2010年6月9日(水)「しんぶん赤旗」
CICA(アジア相互協力信頼醸成措置会議)首脳会合始まる
ガザ封鎖解除の時だ
トルコ首相、イスラエル非難
【カイロ=松本眞志】トルコのイスタンブールで7日、2日間の日程でアジア相互協力信頼醸成措置会議(CICA)の首脳会合が始まりました。イスラエル海軍によるパレスチナ支援船襲撃・拿捕(だほ)事件への対応、パレスチナ自治区ガザ地区封鎖の解除問題が焦点です。
会合にはロシアを含むアジア諸国や中東の加盟国代表が参加。イスラエルは閣僚級代表ではなく、トルコ駐在総領事が出席しました。
トルコのエルドアン首相は7日のシリアのアサド大統領との共同会見で、「ガザ封鎖解除のときがきた。世界のいかなる場所にも“露天刑務所”は望まない」と発言。事件の犠牲者に対する補償と国際法に基づくイスラエルの処分を要求しました。イスラエル側が主張する民間支援団体メンバーとテロリストの関係については、「まったくのでっち上げだ」と退けました。
アサド氏も「流されたトルコ人の血はアラブ人の血と違わない。二つの民族の結束はガザ封鎖を終結させるだろう」と語りました。
会合に参加したアフガニスタン、アゼルバイジャン、イラン、パキスタン、カタール、パレスチナなどの各国・地域代表も相次いでトルコへの支援を表明。アラブ連盟は9日にトルコ側とこの問題について話し合うとしています。

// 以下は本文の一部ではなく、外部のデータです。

/-- R377 to R380, R384, R370: on a task of this island TSTAT answers its state, flags and pending children, REPRI sets its key and answers
the old one, DONE ends a running task, JOIN answers and clears its children's counts or waits for them, CANCEL ends a queued task
and answers the count; a stale id answers STALE; an ended task's slot becomes FREE with its next generation.
Completion, exec answering a next state under conditions on the state and the operands alone, is stated for: DONE, CANCEL, REPRI,
JOIN, TSTAT, TASK_FREE, JOIN_COMPLETE. -/
def Obligations.TaskResults : Prop :=
  (∀ (f : SA) (s : State) (h1 h2 : Shuttle) (a b : Word) (die slot : Nat), Free f.d s.core.sh → Reads f.a s.core.sh h1 a → Reads f.b h1 h2 b →
    NewTicket h2 → a.toNat < 2 ^ 32 →
    let id : BitVec 32 := a.setWidth 32
    let t0 := taskOf s die slot
    LoomWay s 6 die → id.toNat / 2 ^ 20 % 4 = die →
    (Names s id die slot →
      (∃ t, LoomDone (.tstat f) s (loomDone h2 f.d 6 (status 0 (t0.state + t0.flags * 2 ^ 4 + t0.pendingN * 2 ^ 12))) t ∧ t.dies = s.dies) ∧
      (b.toNat < 2 ^ 32 → t0.state ≠ 3 → t0.state ≠ 6 → t0.state ≠ 7 →
        ∃ t, LoomDone (.repri f) s (loomDone h2 f.d 6 (status 0 t0.key.toNat)) t ∧
          taskOf t die slot = { t0 with key := b.setWidth 32 } ∧ OtherTasks s t die slot) ∧
      (t0.state = 4 → Plain t0 →
        ∃ t, LoomDone (.done f) s (loomDone h2 f.d 6 (status 0 0)) t ∧ (taskOf t die slot).state = 6 ∧ OtherTasks s t die slot) ∧
      (t0.state = 4 → t0.pendingN = 0 →
        ∃ t, LoomDone (.join f) s (loomDone h2 f.d 6 (status 0 (t0.donec + t0.cancc * 2 ^ 16))) t ∧
          taskOf t die slot = { t0 with donec := 0, cancc := 0 } ∧ OtherTasks s t die slot) ∧
      (t0.state = 4 → t0.pendingN ≠ 0 →
        ∃ t, LoomDone (.join f) s (loomWaits h2 f.d 6) t ∧ taskOf t die slot = { t0 with state := 5 } ∧
          t.joins = s.joins ++ [⟨.core s.cur (h2.nextTicket + 1), id⟩]) ∧
      (t0.state = 1 → Plain t0 → b = 0 →
        ∃ t, LoomDone (.cancel f) s (loomDone h2 f.d 6 (status 0 1)) t ∧ (taskOf t die slot).state = 7 ∧ OtherTasks s t die slot)) ∧
    (id.toNat / 2 ^ 22 = s.host.island.toNat → id.toNat / 16 % 2 ^ 16 = slot → slotOff s die slot = false → staleTask s id = true →
      (∃ t, LoomDone (.tstat f) s (loomDone h2 f.d 6 (status 3 0)) t ∧ t.dies = s.dies) ∧
      (b.toNat < 2 ^ 32 → ∃ t, LoomDone (.repri f) s (loomDone h2 f.d 6 (status 3 0)) t ∧ t.dies = s.dies) ∧
      (b = 0 → ∃ t, LoomDone (.cancel f) s (loomDone h2 f.d 6 (status 3 0)) t ∧ t.dies = s.dies))) ∧
  (∀ (s : State) (j : JoinWait) (p : Pending), s.joins = [j] → s.input.n = 0 → s.core.sh.pending = [p] → p.ready = false → p.toQueue = false →
    p.fault = none → j.client = .core s.cur p.ticket →
    let die := idDie j.task
    let slot := idSlot j.task
    let t0 := taskOf s die slot
    (t0.pendingN ≠ 0 → Waits .joinComplete s .condition) ∧
    (t0.pendingN = 0 → ∃ t, exec .joinComplete s = .next t ∧ t.joins = [] ∧ OtherTasks s t die slot ∧
      taskOf t die slot = { t0 with donec := 0, cancc := 0, state := if t0.state = 5 then 4 else t0.state } ∧
      t.core.sh.pending = [{ p with ready := true, value := status 0 (t0.donec + t0.cancc * 2 ^ 16), redo := none }])) ∧
  (∀ (s : State) (slot : Nat), s.input.n = slot → s.joins = [] →
    let die := s.input.die.toNat
    let t0 := taskOf s die slot
    Plain t0 → t0.ending = none → t0.pendingN = 0 → t0.told = true →
    ((t0.state = 6 ∨ t0.state = 7) → s.groups = [] → ∃ t, exec .taskFree s = .next t ∧ t.core = { s.core with ended := .done } ∧
      taskOf t die slot = { gen := (t0.gen + 1) % 16 } ∧ OtherTasks s t die slot) ∧
    (t0.state ≠ 6 → t0.state ≠ 7 → Completes .taskFree s s))

/-- R386: TKV of a valid request on a live task takes its references, writes an attachment record at ATTBASE, whose sector reads
without error, and links it first at the task; the answer is the number of blocks.
Completion, exec answering a next state under conditions on the state and the operands alone, is stated for: TKV. -/
def Obligations.TaskAttachments : Prop := ∀ (f : SA) (s s1 s2 s3 s4 s5 s6 : State) (h1 h2 : Shuttle) (a b : Word) (bs : List Byte) (q : Seq)
    (p : Pool) (ops : List (Nat × Bool)) (counts : List (Nat × Nat)) (freed : List Nat) (i die slot : Nat),
  Free f.d s.core.sh → Reads f.a s.core.sh h1 a → Reads f.b h1 h2 b → NewTicket h2 → a.toNat < 2 ^ 32 → b.toNat % 16 = 0 → b.toNat < 2 ^ 52 →
  let tk := h2.nextTicket + 1
  let sh0 := { outstanding h2 { d := f.d, ready := false, flag := 6, ticket := tk, redo := some (.tkv (a.setWidth 32) b) } with nextTicket := tk }
  let s0 := { s with core := { s.core with sh := sh0 } }
  let r := loomReach (templateReq s0) (s.core.attrs.e1pol == 1)
  let sd := leNat (bs.take 8)
  let j := leNat ((bs.drop 8).take 4)
  let nb := leNat ((bs.drop 12).take 2)
  Names s (a.setWidth 32) die slot → (taskOf s die slot).over = false →
  LoomWay s 6 die → s.core.attrs.kvpools ≠ 0 →
  r.read b.toNat 16 s0 = .ok bs s1 → sd % 64 = 0 → nb ≠ 0 → leNat (bs.drop 14) = 0 →
  firstFree attRecords ((dieOf s die).attUsed.map (·.1)) = some i → (dieOf s die).attBase ≠ 0 →
  (dieOf s die).attBase % 64 = 0 → Sound s6 (((dieOf s die).attBase + 16 * i) / 64) → Agrees s6 (((dieOf s die).attBase + 16 * i) / 64) 16 →
  (∀ x ∈ s.holds, ¬(x.1 = s.core.attrs.asn.toNat ∧ x.2.1 = sd)) → readSeq r (BitVec.ofNat 64 sd) s1 = .ok q s2 → readPool r s.core.attrs.kvpools q.pool s2 = .ok p s3 → j + nb ≤ q.cap →
  ((List.range nb).mapM (fun k => do
    let x ← heldEntry r q p (j + k)
    pure (x, false)) : M (List (Nat × Bool))) s3 = .ok ops s4 →
  countOps r p ops [] [] s4 = .ok (counts, freed) s5 →
  commitCounts r p s.core.attrs.asn.toNat s.core.attrs.tbase counts freed s5 = .ok () s6 → s6.core = s0.core → s6.cur = s.cur →
  ∃ t, exec (.tkv f) s = .next t ∧ t.core = { s.core with sh := loomDone h2 f.d 6 (status 0 nb), ended := .done } ∧
    (taskOf t die slot).kvhead = BitVec.ofNat 32 i ∧
    (∀ x, t.hbm.read x = if (dieOf s die).attBase + 16 * i ≤ x ∧ x < (dieOf s die).attBase + 16 * i + 16 then
      BitVec.ofNat 8 ((sd + s.core.attrs.asn.toNat * 2 ^ 52 + j * 2 ^ 64 + nb * 2 ^ 96 +
        (taskOf s die slot).kvhead.toNat % 2 ^ 16 * 2 ^ 112) / 2 ^ (8 * (x - ((dieOf s die).attBase + 16 * i)))) else s6.hbm.read x)

/-- R381 to R383, R175: HCFG writes its class's field and answers the old value, and where it takes BATCH away the class's open sheds
close; HFLUSH closes the open sheds of its classes and answers
their number; HSTAT answers a shed place's rows, class, state and key; a shed closes at the end of its window; a closed one forms; a
slot whose stream pin is gone is pushed back to its pool.
Completion, exec answering a next state under conditions on the state and the operands alone, is stated for: HCFG, HFLUSH, HSTAT,
SHED_WINDOW_EXPIRY, SHED_FORM, PIN_RELEASE_PUSH. -/
def Obligations.HeddleResults : Prop :=
  (∀ (f : SA) (s : State) (h1 h2 : Shuttle) (a v : Word), Free f.d s.core.sh → Reads f.a s.core.sh h1 a → Reads f.b h1 h2 v → NewTicket h2 →
    let die := s.cur / 192
    let cls := a.toNat % 16
    let field := a.toNat / 256
    a.toNat / 16 % 16 = 0 → field < 5 → hcfgOk field v = true → HeddleWay s →
    ∃ t, LoomDone (.hcfg f) s (loomDone h2 f.d 6 (status 0 ((hcfgOf s die cls field).toNat % 2 ^ 55))) t ∧ hcfgOf t die cls field = v ∧
      (∀ c k, c < 16 → k < 5 → (c ≠ cls ∨ k ≠ field) → hcfgOf t die c k = hcfgOf s die c k) ∧ (dieOf t die).tasks = (dieOf s die).tasks ∧
      (field = 0 → bit (hcfgOf s die cls 0) 0 = true → bit v 0 = false → mwf {} (dieOf s die).sheds →
        ∀ p ∈ (dieOf s die).sheds, p.2.used = true → p.2.closed = none → p.2.cls = cls → (shedOf t die p.1).closed = some s.pick)) ∧
  (∀ (f : SA) (s : State) (h : Shuttle) (m : Word), Free f.d s.core.sh → Reads f.a s.core.sh h m → NewTicket h →
    let die := s.cur / 192
    let x := shedOf s die m.toNat
    HeddleWay s →
    (m.toNat < 2 ^ 16 → mwf {} (dieOf s die).sheds →
      let closing := (dieOf s die).sheds.filter (fun x => x.2.used && x.2.closed.isNone && bit m x.2.cls)
      ∃ t, LoomDone (.hflush f) s (loomDone h f.d 6 (status 0 closing.length)) t ∧
        ∀ p ∈ closing, (shedOf t die p.1).closed = some s.pick) ∧
    (m.toNat < 16 → ∃ t, LoomDone (.hstat f) s (loomDone h f.d 6 (status 0 (if x.used then
      x.rows.length + x.cls * 2 ^ 8 + (if x.closed = none then 2 ^ 12 else 0) + x.wkey.toNat * 2 ^ 16 else 0))) t ∧ t.dies = s.dies)) ∧
  (∀ (s : State), let die := s.input.die.toNat
    let x := shedOf s die s.input.n
    (x.used = true → x.closed = none →
      (s.pick.toNat < x.opened + x.window → Waits .shedWindowExpiry s .condition) ∧
      (x.opened + x.window ≤ s.pick.toNat →
        Completes .shedWindowExpiry s (withShed die s.input.n { x with closed := some s.pick } s))) ∧
    (∀ s1, x.used = true → x.closed.isSome = true → formShed die s.input.n s = (true, s1) → s1.spawns = [] → Completes .shedForm s s1) ∧
    (x.used = true → x.closed.isSome = true → x.rows = [] → formShed die s.input.n s = (true, withShed die s.input.n {} s)) ∧
    (∀ (y : PinnedFree) (s1 s2 : State) (bs : List Byte) (p : Pool), (dieOf s die).pinned[s.input.n]? = some y → slotPinned s y.pool y.slot = false →
      let r := loomReach (dropReq die y.asn y.tbase) false
      r.read y.va 64 s = .ok bs s1 → Pool.parse y.va y.pool (bitsOfBytes bs) = some p →
      let gone := fun (t : State) => withDie t die { dieOf t die with pinned := (dieOf t die).pinned.eraseIdx s.input.n }
      (y.zero = false → pushSlots r p [y.slot] s1 = .ok () s2 → Completes .pinReleasePush s (gone s2)) ∧
      (∀ s3 s4, y.zero = true → r.ready [(p.bpt + 2 * y.slot, 2)] s1 = .ok () s2 → pushSlots r p [y.slot] s2 = .ok () s3 →
        r.write (p.bpt + 2 * y.slot) (leBytes 2 0) s3 = .ok () s4 → Completes .pinReleasePush s (gone s4))))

トルコ側は今回の会合でイスラエル非難の宣言を求めているとされますが、イスラエルを含む加盟国による全会一致が原則であるため、採択が困難との指摘もあります。
アジア相互協力信頼醸成措置会議(CICA) カザフスタンが1992年に呼びかけ、2002年の首脳会議で正式に発足した平和と安定のための協力をめざす地域機構。現在、アジアと中東の総人口の90%を占める21カ国が加盟(日本を含む6カ国がオブザーバー)。各国の主権尊重、基本的人権の尊重、世界的に認められた国際的安全保障を原則に、加盟国間の紛争については解決のための「空気を醸成する」ことを基本としています。